An ECG risk score was computed using a neural network architecture derived from a residual 1D convolutional neural network (Figure 1B).30 The neural network architecture involved four residual convolutional blocks, a global averaging pooling layer and two fully connected layers. The initial weights of the neural network were obtained from an unsupervised contrastive learning study trained on 3.2 million ECGs.31 To ensure compatibility with the pretrained model, we transformed the dimensions of the ARIC ECG data, which initially had dimensions of (2500, 12) for Visit 3 and (5000, 12) for Visit 5, into the required format of (4096, 12). Each lead within the ECGs was treated as an individual channel. Within the derivation set designated for ECGs, we further partitioned it into training (90%) and holdout (10%) sample subsets. To address the common issue of overfitting in neural networks, we implemented early stopping using the holdout set, with a patience setting of three.

Development of the protein risk score

A protein risk score was developed based on nearly 5000 protein levels (Figure 1B). We used logistic regression and incorporated a lasso penalty, characterized by L1 regularization. The inclusion of lasso regularization served the dual purpose of averting overfitting and effectively shrinking the coefficients of less significant protein levels to zero. The process of determining the optimal penalty parameter for lasso involved a five-fold cross-validation procedure considering 10 candidate values. Subsequently, having identified the penalty parameter that yielded the smallest cross-validation error, we proceeded to re-establish a L1 regularized logistic regression model. This model was constructed using all protein levels and applying the chosen penalty parameter across the entire derivation set.

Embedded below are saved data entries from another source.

/-- Each timer of the timebase, where what it waits for holds. Rests on: R165, R170, R171, R172, R173, R174, R177,
R182. -/
def Obligations.TimebaseTimers : Prop :=
  -- helloTimer
  (∀ (s : State) (p : Fin 4), s.live = true → s.linked p = true →
    Runs (.helloTimer p) s fun u =>
      (∃ g, Output.irc p g (.hello (keyOf s.myKey) (Fin.ofNat 64 s.myId) (BitVec.ofNat 16 (s.rd F.TB_GROUP_EPOCH))
          s.tb.inEpoch (Fin.ofNat 64 (s.rd F.TB_GROUP_MASTER_ID)) (keyOf (if s.role = 3 then s.myKey else
          s.tb.bestKey)) (Fin.ofNat 16 (s.rd F.TB_STATUS_HOPS)) p) ∈ u.out) ∧
      u.out.length = s.out.length + 1 ∧
      u.regs = s.regs) ∧
  -- helloTimerUnlinked
  (∀ (s : State) (p : Fin 4), s.live = true → s.linked p = false →
    Runs (.helloTimer p) s fun u =>
      u = s) ∧
  -- hopMeasureTimer
  (∀ (s : State) (p : Fin 4) (t1 : BitVec 64), s.live = true → s.linked p = true →
    Runs (.hopMeasureTimer p t1) s fun u =>
      u.out = s.out ++ [Output.irc p (sealed (s.hdr (.dlyReq t1) false 0) (.dlyReq t1)) (.dlyReq t1)] ∧
      (u.ircp p).t1 = t1.toNat) ∧
  -- heartbeatTimer
  (∀ (s : State), s.live = true → s.role = 3 →
    Runs (.heartbeatTimer) s fun u =>
      (∀ q, q < 4 → s.rd (F.IRC_STATUS_STATE q) = 3 → ∃ g,
          Output.irc q g (.heartbeat (BitVec.ofNat 64 s.now)) ∈ u.out) ∧
      u.regs = s.regs) ∧
  -- heartbeatTimerMember
  (∀ (s : State), s.live = true → s.role = 2 →
    Runs (.heartbeatTimer) s fun u =>
      (∃ g, Output.irc (s.rd F.TB_STATUS_UPSTREAM) g (.status (s.on F.TB_STATUS_ALIGNED) (BitVec.ofNat 16
          s.tb.skipped) (s.tb.met.map keyOf) (BitVec.ofNat 64 s.neighbours)) ∈ u.out) ∧
      u.tb.skipped = 0 ∧
      u.regs = s.regs) ∧
  -- heartbeatTimerAlone
  (∀ (s : State), s.live = true → s.role ≠ 2 → s.role ≠ 3 →
    Runs (.heartbeatTimer) s fun u =>
      u = s) ∧
  -- ackRetryTimer
  (∀ (s : State) (i p : Nat) (h : FrameHdr) (m : IrcMsg) (c : Nat), s.live = true → s.tb.unacked[i]? = some (p, h, m,
      c) → c < 8 →
    Runs (.ackRetryTimer i) s fun u =>
      u.tb.unacked[i]? = some (p, h, m, c + 1) ∧
      (p ≠ 4 → u.out = s.out ++ [Output.irc p (sealed h m) m]) ∧
      (p = 4 → ∀ q, q < 4 → s.rd (F.IRC_STATUS_STATE q) = 3 → Output.irc q (sealed h m) m ∈ u.out) ∧
      u.regs = s.regs) ∧
  -- ackRetryTimerGivesUp
  (∀ (s : State) (i p : Nat) (h : FrameHdr) (m : IrcMsg) (c : Nat), s.live = true → s.tb.unacked[i]? = some (p, h, m,
      c) → 8 ≤ c →
    Runs (.ackRetryTimer i) s fun u =>
      (s.role = 1 → ircType m = 6 → u.on F.TB_STATUS_ELECTING = true) ∧
      (s.role = 3 → ircType m = 5 → ∃ e, u.tb.pendEpochs.getLast? = some e ∧ e.map = 2 ^ s.myId) ∧
      (s.role = 3 → ircType m = 7 → bit s.members h.dst.val = true → ∃ e, u.tb.pendEpochs.getLast? = some e ∧
          e.map = setBitTo s.nextGroup.1 h.dst.val false) ∧
      (s.role ≠ 1 → s.role ≠ 3 → u.tb.unacked = s.tb.unacked.eraseIdx i ∧ u.regs = s.regs)) ∧
  -- electQuietExpiry
  (∀ (s : State), s.live = true → s.on F.TB_CTRL_GROUP_EN = true → s.role = 1 → s.on F.TB_STATUS_ELECTING = true →
      s.tb.bestKey = s.myKey → s.rd F.TB_MEMBER_PRIO ≠ 0xff → s.tb.pendEpochs = [] →
    Runs (.electQuietExpiry) s fun u =>
      (∃ e, u.tb.pendEpochs = [e] ∧ bit e.map s.myId = true ∧ e.num = (s.tb.maxEpoch.getD 0 + 1) % 2 ^ 16 ∧
          e.master = s.myId) ∧
      u.role = 1) ∧
  -- electQuietExpiryBegins
  (∀ (s : State), s.live = true → s.on F.TB_CTRL_GROUP_EN = true → s.role = 1 → s.on F.TB_STATUS_ELECTING = false →
      ((upTo 4).any fun p => s.linked p) = true →
      ((upTo 4).all fun p => !(s.linked p && (s.ircp p).peerCurrent)) = true →
    Runs (.electQuietExpiry) s fun u =>
      u.on F.TB_STATUS_ELECTING = true ∧
      u.role = 1 ∧
      u.tb.bestKey = min s.myKey (s.tb.heardKey.getD s.myKey)) ∧
  -- heartbeatLoss
  (∀ (s : State), s.live = true → s.role = 2 → s.tb.lastHeartbeat + 3 * s.hbPeriod ≤ s.real →
    Runs (.heartbeatLoss) s fun u =>
      u.on F.TB_STATUS_ELECTING = true ∧
      u.role = 1 ∧
      u.tb.inEpoch = false ∧
      Pends u Ev.TB_ROLE) ∧
  -- memberLoss
  (∀ (s : State) (m : Fin 64), s.live = true → s.role = 3 → m.val ≠ s.myId → bit s.members m.val = true →
      ((s.tb.statusSeen.find? fun x => x.1 == m.val).map fun x => x.2).getD 0 + 3 * s.hbPeriod ≤ s.real →
    Runs (.memberLoss m) s fun u =>
      (∃ e, u.tb.pendEpochs.getLast? = some e ∧ e.map = setBitTo s.nextGroup.1 m.val false ∧
          e.act = s.now + 100000 + (s.epochAt (s.now + 100000)).2) ∧
      u.regs = s.regs) ∧
  -- epochActivation
  (∀ (s : State) (e : PendingEpoch) (later : List PendingEpoch), s.live = true → s.tb.pendEpochs = e :: later →
      e.act ≤ s.now →
    Runs (.epochActivation) s fun u =>
      u.tb.pendEpochs = later ∧
      u.rd F.TB_GROUP_EPOCH = e.num % 2 ^ 16 ∧
      u.rd F.TB_GROUP_MASTER_ID = e.master % 64 ∧
      u.members = e.map % 2 ^ 64 ∧
      u.tb.inEpoch = bit e.map s.myId ∧
      u.rd F.TB_STATUS_ELECTING = 0 ∧
      Pends u Ev.TB_EPOCH ∧
      (bit e.map s.myId = true → e.master = s.myId → u.role = 3 ∧ u.on F.TB_STATUS_ALIGNED = true ∧
          u.tb.pllRef = .board) ∧
      (bit e.map s.myId = true → e.master ≠ s.myId → u.on F.TB_STATUS_ALIGNED = s.on F.TB_STATUS_ALIGNED ∧
          u.role = (if u.on F.TB_STATUS_ALIGNED ∧ u.on F.TB_STATUS_TIME_AHEAD = false then 2 else 1)) ∧
      (bit e.map s.myId = false → s.on F.TB_CTRL_GROUP_EN = true → u.role = 1) ∧
      (e.step = 0 → u.now = s.now) ∧
      (bit e.map s.myId = true → e.step ≠ 0 → s.on F.TB_STATUS_TIME_AHEAD = false →
          u.now = (s.now + e.step) % 2 ^ 64)) ∧
  -- joinRetryTimer
  (∀ (s : State) (q : Nat), s.live = true → s.rd F.TB_STATUS_UPSTREAM = q → s.role = 1 →
      s.on F.TB_STATUS_ALIGNED = true → (s.tb.inEpoch = false ∨ s.on F.TB_STATUS_TIME_AHEAD = true) →
      (s.ircp q).peerCurrent = true → s.rd (F.IRC_STATUS_STATE q) = 3 →
    Runs (.joinRetryTimer) s fun u =>
      (∃ g m, Output.irc q g m ∈ u.out ∧ ircType m = 6) ∧
      u.regs = s.regs)

/-- The states of a port's link. Rests on: R163, R171, R184, R186, R336, R402. -/
def Obligations.IrcelPorts : Prop :=
  -- ircBackoffExpiry
  (∀ (s : State) (p : Fin 4), s.live = true → s.on (F.IRC_CTRL_EN p) = true → s.rd (F.IRC_STATUS_STATE p) = 0 →
      bit (s.rd F.CLK_STAT_LOCKED) 2 = true → bit s.cstore.cullet.irc p = false →
    Runs (.ircBackoffExpiry p) s fun u =>
      u.rd (F.IRC_STATUS_STATE p) = 1 ∧
      (∀ o, o ≠ (F.IRC_STATUS_STATE p).off → u.reg o = s.reg o)) ∧
  -- ircBackoffExpiryCulled
  (∀ (s : State) (p : Fin 4), s.live = true → bit s.cstore.cullet.irc p = true →
    Runs (.ircBackoffExpiry p) s fun u =>
      u = s) ∧
  -- ircLinkUp
  (∀ (s : State) (p : Fin 4), s.live = true → s.rd (F.IRC_STATUS_STATE p) = 1 →
    Runs (.ircLinkUp p) s fun u =>
      u.rd (F.IRC_STATUS_STATE p) = 2 ∧
      Pends u (Ev.IRC_LINK_UP p)) ∧
  -- ircLinkDown
  (∀ (s : State) (p : Fin 4), s.live = true → s.linked p = true →
    Runs (.ircLinkDown p) s fun u =>
      u.rd (F.IRC_STATUS_STATE p) = 0 ∧
      u.rd (F.IRC_STATUS_LINK_DOWN p) = 1 ∧
      u.rd (F.IRC_STATUS_PEER_VALID p) = 0 ∧
      u.rd (F.IRC_HOP_DELAY_VALID p) = 0 ∧
      Pends u (Ev.IRC_LINK_DOWN p) ∧
      (s.role = 3 → s.rd (F.IRC_STATUS_STATE p) = 3 → u.tb.pendEpochs ≠ [])) ∧
  -- quarantineExpiry
  (∀ (s : State) (p : Fin 4), s.live = true → s.rd (F.IRC_STATUS_STATE p) = 4 → s.rd (F.IRC_QUAR_CFG_TIME p) ≠ 0 →
    Runs (.quarantineExpiry p) s fun u =>
      u.rd (F.IRC_STATUS_STATE p) = 1 ∧
      u.rd (F.IRC_CTRL_QUAR_CLR p) = 0 ∧
      (∀ o, o ≠ (F.IRC_STATUS_STATE p).off → o ≠ (F.IRC_CTRL_QUAR_CLR p).off → u.reg o = s.reg o)) ∧
  -- quarantineForever
  (∀ (s : State) (p : Fin 4), s.live = true → s.rd (F.IRC_QUAR_CFG_TIME p) = 0 →
    Runs (.quarantineExpiry p) s fun u =>
      u = s) ∧
  -- quarClr
  (∀ (s : State) (p : Path) (k : Fin 4) (v : BitVec 32) (x : State), s.live = true → s.pathOpen p = true →
      s.stored p (0xb00000 + 0x10000 * k.val) (v ||| 2).toNat = x →
    Runs (.quarClr p k v) s fun u =>
      u.rd (F.IRC_CTRL_QUAR_CLR k) = 0 ∧
      (x.on (F.IRC_CTRL_EN k) = true → x.rd (F.IRC_STATUS_STATE k) = 4 → u.rd (F.IRC_STATUS_STATE k) = 1) ∧
      (x.on (F.IRC_CTRL_EN k) = false → u.rd (F.IRC_STATUS_STATE k) = 0))

/-- What TRAIN starts and its end records, how an eye is tracked, where an aligned lane's word goes, and what a beat
does at its source port and its units. Rests on: R188, R189, R190, R191, R193, R194, R195, R340, R402. -/
def Obligations.GatherBanks : Prop :=
  -- train
  (∀ (s : State) (p : Path) (g : Fin 4) (v : BitVec 32) (x : State), s.live = true → s.pathOpen p = true →
      s.stored p (0xc00000 + 0x10000 * g.val) (v ||| 0x80000000).toNat = x →
      x.on (F.GTH_STATUS_TRAIN_BUSY g) = false →
    Runs (.train p g v) s fun u =>
      u.rd (F.GTH_STATUS_TRAIN_BUSY g) = 1 ∧
      u.rd (F.GTH_STATUS_TRAINED g) = 0 ∧
      u.rd (F.GTH_LANE_LOCK_LOCK g) = 0) ∧
  -- trainBusy
  (∀ (s : State) (p : Path) (g : Fin 4) (v : BitVec 32) (x : State), s.live = true → s.pathOpen p = true →
      s.stored p (0xc00000 + 0x10000 * g.val) (v ||| 0x80000000).toNat = x → x.on (F.GTH_STATUS_TRAIN_BUSY g) = true →
    Runs (.train p g v) s fun u =>
      u = x) ∧
  -- gthTrainDone
  (∀ (s : State) (g : Fin 4) (lanes : List LaneTrain), s.live = true → s.pixelOn = true →
      s.on (F.GTH_STATUS_TRAIN_BUSY g) = true →
    Runs (.gthTrainDone g lanes) s fun u =>
      (u.rd (F.GTH_CTRL_TRAIN g) = 0 ∧ u.rd (F.GTH_STATUS_TRAIN_BUSY g) = 0 ∧ u.rd (F.GTH_STATUS_TRAINED g) = 1) ∧
      (∀ i ∈ s.lanes g, u.rd (F.GTH_LANE_EYE_TAP g i) = (lanes.getD i noTrain).tap.val ∧
          u.rd (F.GTH_LANE_EYE_EYE g i) = (lanes.getD i noTrain).eye.val) ∧
      (∀ i ∈ s.lanes g, s.lanePasses g i (lanes.getD i noTrain) = true →
          bit (u.rd (F.GTH_LANE_LOCK_LOCK g)) i = true ∧
          u.rd (F.GTH_LANE_EYE_SLIP g i) = (lanes.getD i noTrain).slip.val) ∧
      ((∃ i ∈ s.lanes g, s.lanePasses g i (lanes.getD i noTrain) = false) → u.rd (F.GTH_STATUS_TRAIN_FAIL g) = 1 ∧
          Pends u (Ev.GTH_TRAIN_FAIL g)) ∧
      Pends u (Ev.GTH_TRAIN_DONE g)) ∧
  -- gthTrainDoneIdle
  (∀ (s : State) (g : Fin 4) (lanes : List LaneTrain), s.live = true → (s.pixelOn = false ∨
      s.on (F.GTH_STATUS_TRAIN_BUSY g) = false) →
    Runs (.gthTrainDone g lanes) s fun u =>
      u = s) ∧
  -- eyeTrack
  (∀ (s : State) (g : Fin 4) (lane : Fin 24) (up : Bool) (eye : Fin 64), s.live = true → s.pixelOn = true →
      s.on (F.GTH_CTRL_TRACK g) = true → bit (s.rd (F.GTH_LANE_LOCK_LOCK g)) lane = true →
      s.rd (F.GTH_TRAIN_CFG_EYE_MIN g) ≤ eye.val →
      (if up then s.rd (F.GTH_LANE_EYE_TAP g lane) < 63 else 0 < s.rd (F.GTH_LANE_EYE_TAP g lane)) →
    Runs (.eyeTrack g lane (some up) eye) s fun u =>
      (u.rd (F.GTH_LANE_EYE_TAP g lane) = (if up then s.rd (F.GTH_LANE_EYE_TAP g lane) + 1 else s.rd
          (F.GTH_LANE_EYE_TAP g lane) - 1)) ∧
      (∀ o, o ≠ (F.GTH_LANE_EYE_TAP g lane).off → u.reg o = s.reg o) ∧
      Keeps [.gthRegs] s u) ∧
  -- eyeTrackLost
  (∀ (s : State) (g : Fin 4) (lane : Fin 24) (dir : Option Bool) (eye : Fin 64), s.live = true → s.pixelOn = true →
      s.on (F.GTH_CTRL_TRACK g) = true → bit (s.rd (F.GTH_LANE_LOCK_LOCK g)) lane = true →
      (eye.val < s.rd (F.GTH_TRAIN_CFG_EYE_MIN g) ∨ (dir = some true ∧ s.rd (F.GTH_LANE_EYE_TAP g lane) = 63) ∨
      (dir = some false ∧ s.rd (F.GTH_LANE_EYE_TAP g lane) = 0)) →
    Runs (.eyeTrack g lane dir eye) s fun u =>
      bit (u.rd (F.GTH_LANE_LOCK_LOCK g)) lane = false ∧
      Counted s u (F.GTH_ALIGN_LOST_CNT_COUNT g) ∧
      u.rd (F.GTH_STATUS_ALIGN_LOST g) = 1 ∧
      Pends u (Ev.GTH_ALIGN_LOST g)) ∧
  -- eyeTrackOff
  (∀ (s : State) (g : Fin 4) (lane : Fin 24) (dir : Option Bool) (eye : Fin 64), s.live = true → (s.pixelOn = false ∨
      s.on (F.GTH_CTRL_TRACK g) = false ∨ bit (s.rd (F.GTH_LANE_LOCK_LOCK g)) lane = false ∨ (dir = none ∧
      s.rd (F.GTH_TRAIN_CFG_EYE_MIN g) ≤ eye.val)) →
    Runs (.eyeTrack g lane dir eye) s fun u =>
      u = s) ∧
  -- laneWord
  (∀ (s : State) (g : Fin 4) (lane : Fin 24) (w : BitVec 12), s.live = true → s.pixelOn = true →
      bit (s.rd (F.GTH_LANE_LOCK_LOCK g)) lane = true → s.partReleased g = true →
    Runs (.laneWord g lane w) s fun u =>
      u.out = s.out ++ [Output.word g lane (w.toNat % 2 ^ s.ratio g)] ∧
      Keeps [.out] s u) ∧
  -- laneWordDiscarded
  (∀ (s : State) (g : Fin 4) (lane : Fin 24) (w : BitVec 12), s.live = true → s.pixelOn = true →
      bit (s.rd (F.GTH_LANE_LOCK_LOCK g)) lane = true → s.partReleased g = false →
    Runs (.laneWord g lane w) s fun u =>
      Counted s u (F.GTH_DISCARD_CNT_COUNT g) ∧
      u.rd (F.GTH_STATUS_DISCARD g) = 1 ∧
      (mayRaise (Tab.get (fun _ => none) s.discardEv g) s.real 10000000 = true → Pends u (Ev.GTH_DISCARD g))) ∧
  -- laneWordUnaligned
  (∀ (s : State) (g : Fin 4) (lane : Fin 24) (w : BitVec 12), s.live = true → (s.pixelOn = false ∨
      bit (s.rd (F.GTH_LANE_LOCK_LOCK g)) lane = false) →
    Runs (.laneWord g lane w) s fun u =>
      u = s) ∧
  -- pixelBusBeat
  (∀ (s : State) (k : Fin 8) (b : Beat), s.live = true → s.pixelOn = true → s.pbOn k = true →
      s.partReleased (k.val / 2) = true → b.sol = false → b.eol = false → b.syncErr = false → (∀ m ∈ s.subscribers k,
      s.beatError m b = false) →
    Runs (.pixelBusBeat k b) s fun u =>
      (∀ m ∈ s.subscribers k, (s.mu m).inRow = true → s.takes m b = true →
          (u.mu m).nextCol = some (b.col.toNat + b.npix.val)) ∧
      (∀ m, m < 16 → m ∉ s.subscribers k → u.mu m = s.mu m) ∧
      u.pbs = s.pbs) ∧
  -- pixelBusBeatStarts
  (∀ (s : State) (k : Fin 8) (b : Beat), s.live = true → s.pixelOn = true → s.pbOn k = true →
      s.partReleased (k.val / 2) = true → b.sol = true → (s.pb k).tags = [] →
    Runs (.pixelBusBeat k b) s fun u =>
      (u.pb k).untagged = true ∧
      (u.pb k).line = ((s.pb k).line + 1) % 2 ^ 48 ∧
      Counted s u (F.GTH_TAG_ERR_CNT_COUNT (k.val / 2) (k.val % 2)) ∧
      Pends u (Ev.PBS_TAG_ERR k)) ∧
  -- pixelBusBeatSyncError
  (∀ (s : State) (k : Fin 8) (b : Beat), s.live = true → s.pixelOn = true → s.pbOn k = true →
      s.partReleased (k.val / 2) = true → b.syncErr = true → (b.sol = true ∨ (s.pb k).syncSeen = false) →
    Runs (.pixelBusBeat k b) s fun u =>
      Counted s u (F.GTH_SYNC_ERR_CNT_COUNT (k.val / 2) (k.val % 2)) ∧
      (u.pb k).syncSeen = true) ∧
  -- pixelBusBeatFormat
  (∀ (s : State) (k : Fin 8) (b : Beat) (m : Nat), s.live = true → s.pixelOn = true → s.pbOn k = true →
      s.partReleased (k.val / 2) = true → b.sol = false → m ∈ s.subscribers k → s.beatError m b = true →
    Runs (.pixelBusBeat k b) s fun u =>
      Counted s u (F.GTH_FORMAT_CNT_COUNT (k.val / 2) (k.val % 2)) ∧
      u.rd (F.GTH_PBS_STAT_FORMAT (k.val / 2) (k.val % 2)) = 1) ∧
  -- pixelBusBeatTagged
  (∀ (s : State) (k : Fin 8) (b : Beat) (t : Tag) (ts : List Tag), s.live = true → s.pixelOn = true →
      s.pbOn k = true → s.partReleased (k.val / 2) = true → b.sol = true → (s.pb k).tags = t :: ts →
      s.real ≤ t.real + 100 * s.rd (F.GTH_PBS_CTRL_TAG_AGE (k.val / 2) (k.val % 2)) →
    Runs (.pixelBusBeat k b) s fun u =>
      (u.pb k).line = t.line ∧ (u.pb k).time = t.time ∧ (u.pb k).untagged = false ∧ (u.pb k).tags = ts) ∧
  -- pixelBusBeatEnds
  (∀ (s : State) (k : Fin 8) (b : Beat), s.live = true → s.pixelOn = true → s.pbOn k = true →
      s.partReleased (k.val / 2) = true → b.eol = true →
    Runs (.pixelBusBeat k b) s fun u =>
      ∀ m ∈ u.subscribers k, (u.mu m).inRow = false) ∧
  -- pixelBusBeatOff
  (∀ (s : State) (k : Fin 8) (b : Beat), s.live = true → (s.pixelOn = false ∨ s.pbOn k = false ∨
      s.partReleased (k.val / 2) = false) →
    Runs (.pixelBusBeat k b) s fun u =>
      u = s)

Combined model training and risk prediction

During the training and validation phase, for prediction of incident AF after Visit 3 and prevalent AF at Visit 5 in the combined model, we included only participants that had complete genotype, proteomics, and ECG data (Figure 1C). Then, we randomly set aside 10% of these participants for the holdout set and used the remaining participants for combined model training (derivation). For the combined model testing, we evaluated the four risk scores on the holdout set.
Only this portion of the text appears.